I didn't have the patience. I want to do something slightly more direct. And so. Working, um, directly in healthcare seemed like the right opportunity to do 

that. 

Alex: What are the main challenges in working with practitioners? From your point of view as, as, as a, as a scientist or researcher. 

Ehud Karavani: First of all, is close.

As I said, as we said before, it's like closing the gap, like, uh, trying to extract knowledge from them is a very communication heavy, like interaction heavy, uh, it's a communication, heavy interaction that you need to carefully listen. And like carefully convey and then try to distill what, what they say in, in, in natural language and distill that into a DAG.

The second thing I think is how is the disappointment because they are not statisticians and they are not causal inference experts. And so they. Like their worldview is, uh, is based on things they hear from the, from like a, a pop media or popular science in some, in some sense. And they come to you and they want, and, and, and they, and they heard that causal inference is important and it's, it now can be done and, and, and so exciting and they're hyped about it.

And they come to you and they want you to use the tool. Like they heard machine learning, they heard about deep learning, they might even know PyTorch or something like that. And they, they come to you and they say like, Oh, you have this causal lib tool. Come on, let's, let's fire it up and let's get some causal effects.

And then you sit down, and you start to talk about estimates, and causal gaps, and a causal road map, and target trial emulation, and, I don't know, time zero, and self inflicted biases, and they are baffled. You can't like You can see how less engaged they become as you speak. Um, they came for an answer for a tool and they get a teaching, a teaching session in some sense.

Alex: It's like in life in general. 

Ehud Karavani: Yeah. Yeah. You want, you want, you want the easy solution and you get more homework in some sense. And then they become upset because they realize, uh, I don't know where, where I read it before, but they realized that causal inference is a bait and switch scheme. Because. We speak so highly about the importance of causality and we say that counterfactual prediction is so important and, and that's the way that we need to operate.
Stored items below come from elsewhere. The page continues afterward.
-- ==== Sys2Proof/Machine/PsqOps.lean ====
section
/-! DEFINITION. The pin sequencers' shared operations (chapter 9): divider, lines, registers, queues, waits, edges. -/

namespace Sys2Proof.Machine

/-- States of a sequencer (PSQnn_STAT.STATE). -/
def pqHalted : Nat := 0
def pqRunning : Nat := 1
def pqWaiting : Nat := 2

/-- Flags Z, N, T, E, F as bits of FLAGS (R261). -/
def pfZ : Nat := 0
def pfN : Nat := 1
def pfT : Nat := 2
def pfE : Nat := 3
def pfF : Nat := 4
def State.pqFlag (s : State) (q i : Nat) : Bool := s.fld PSQ_STAT_FLAGS q / 2 ^ i % 2 == 1
def State.setPqFlag (s : State) (q i : Nat) (b : Bool) : State := s.setFld PSQ_STAT_FLAGS (setBitNat (s.fld PSQ_STAT_FLAGS q) i b) q

/-- The TCLK of tick k after the divider's restart (R264). (DEDUCED: log 41.) -/
def State.tickAt (s : State) (q k : Nat) : Nat := (s.sq q).r + (k * bitsOf (s.rd (PSQ_CLK.addr q)) 0 24 + 255) / 256

/-- The instruction at PC. -/
def State.pqWord (s : State) (q : Nat) : Word := s.rd (PSQ_IMEM.addr q (s.fld PSQ_STAT_PC q))

/-- The value of a register code (R270). -/
def State.pqReg (s : State) (q code : Nat) : Nat :=
  if code < 4 then (s.rd (PSQ_W.addr q code)).toNat
  else if code = 4 then (s.rd (PSQ_TXS.addr q)).toNat
  else if code = 5 then (s.rd (PSQ_RXS.addr q)).toNat
  else if code = 6 then s.now % 2 ^ 32
  else 0

/-- Set the register of a code; codes 6 and 7 may only be read, and the loader refuses them as a destination (R47, R270). -/
def State.setPqReg (s : State) (q code v : Nat) : State :=
  if code < 4 then s.setFld PSQ_W v q code
  else if code = 4 then s.setFld PSQ_TXS v q
  else if code = 5 then s.setFld PSQ_RXS v q
  else s

/-- Z and N of a result (R271). -/
def State.pqZN (s : State) (q v : Nat) : State := (s.setPqFlag q pfZ (v == 0)).setPqFlag q pfN (decide (2 ^ 31 ≤ v))

/-- A line input (R267). -/
def State.lineIn (s : State) (q k : Nat) : Bool :=
  s.fld PSQ_LINE_KIND q k != 0 && s.fld PSQ_STAT_LVLIN q / 2 ^ k % 2 == 1

/-- What a general pin drives in the current TCLK; `none` is tri-state, until LOADED with the weak pull-down (R268). -/
def State.gpLevel (s : State) (p : Nat) : Option Bool :=
  let x := tget {} s.gpin p
  if x.at_ ≤ s.now then x.drv else x.was

/-- A general pin's driver input changes in the next TCLK (R266). -/
def State.gpDrive (s : State) (p : Nat) (d : Option Bool) : State :=
  { s with gpin := tput {} s.gpin p ⟨s.gpLevel p, d, s.now + 1⟩ }

/-- The line is the one that a channel's pad takes its intent from (R174, R269). -/
def State.lineFeeds (s : State) (q k c : Nat) : Bool :=
  s.flag PAD_CFG_SRC c && s.fld PAD_CFG_PSQSEL c == q && s.fld PAD_CFG_PSQLINE c == k

/-- Drive a line (R266, R267, R269): a channel line gives intent to its Husk where the pad selects it, a general pin takes the level in the next TCLK,
push-pull or open-drain, where 1 releases. -/
def State.lineOut (s : State) (q k : Nat) (b : Bool) : State :=
  let kind := s.fld PSQ_LINE_KIND q k
  let dir := s.fld PSQ_LINE_DIR q k
  let was := s.fld PSQ_STAT_LVLOUT q / 2 ^ k % 2 == 1
  if kind = 0 ∨ dir = 0 then s
  else
    let s := s.setFld PSQ_STAT_LVLOUT (setBitNat (s.fld PSQ_STAT_LVLOUT q) k b) q
    let c := s.fld PSQ_LINE_PIN q k
    if kind = 1 then
      if was != b && s.lineFeeds q k c then (if b then s.huskRiseAt c ((s.now + 2) * 32) else s.huskFall c ((s.now + 2) * 32)) else s
    else s.gpDrive c (if dir == 2 && b then none else some b)

/-- The lines of a mask take the bits of a value. -/
def State.linesOut (s : State) (q mask val : Nat) : State :=
  s.each ((List.range 4).filter fun k => mask / 2 ^ k % 2 == 1) fun s k => s.lineOut q k (val / 2 ^ k % 2 == 1)

/-- The output lines take their idle levels (R268). -/
def State.linesIdle (s : State) (q : Nat) : State :=
  s.each (List.range 4) fun s k => s.lineOut q k (s.fld PSQ_LINE_KIND q k == 2 && s.flag PSQ_LINE_IDLE q k)

/-- The general pins of the output lines go back to tri-state: what a switch of the image does before it binds them anew. (DEDUCED: log 41.) -/
def State.linesFree (s : State) (q : Nat) : State :=
  let s := s.setFld PSQ_STAT_LVLOUT 0 q
  s.each ((List.range 4).filter fun k => s.fld PSQ_LINE_KIND q k == 2 && s.fld PSQ_LINE_DIR q k != 0) fun s k =>
    s.gpDrive (s.fld PSQ_LINE_PIN q k) none

/-- The edges of a line and polarity. -/
def State.pqEdges (s : State) (q k : Nat) (pol : Bool) : PEdges := tget {} (s.sq q).edges (2 * k + if pol then 1 else 0)
def State.setPqEdges (s : State) (q k : Nat) (pol : Bool) (x : PEdges) : State :=
  s.setSq q { s.sq q with edges := tput {} (s.sq q).edges (2 * k + if pol then 1 else 0) x }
And yet when we provide the tools, we provide a regression model. We provide like a source, uh, like we provide like regular machine learning models or regression models. And we tell them that if they think hard enough and careful enough. It will become causal. And that sounds like snake oil. That sounds like a self help book, like the bad kind, like the secret was in you this whole time.

Well, sometimes it is. I guess. Sometimes it is. I can even go further. Like I will say that like in, in some ways, deep learning, the deep learning revolution is the worst thing that happened to causal inference because back in the good old days where like SVMs were all the rage, researchers Did, mostly did feature engineering.

They would sit and think about like clever ideas to represent the data. So when they pass it through, like this simple SVM, they will get like good results. And 

this has changed. 

Yeah. And, and under that climate, like I would think it would be much easier for causal inference practitioners to sell what we do in causal inference to think carefully about the input data.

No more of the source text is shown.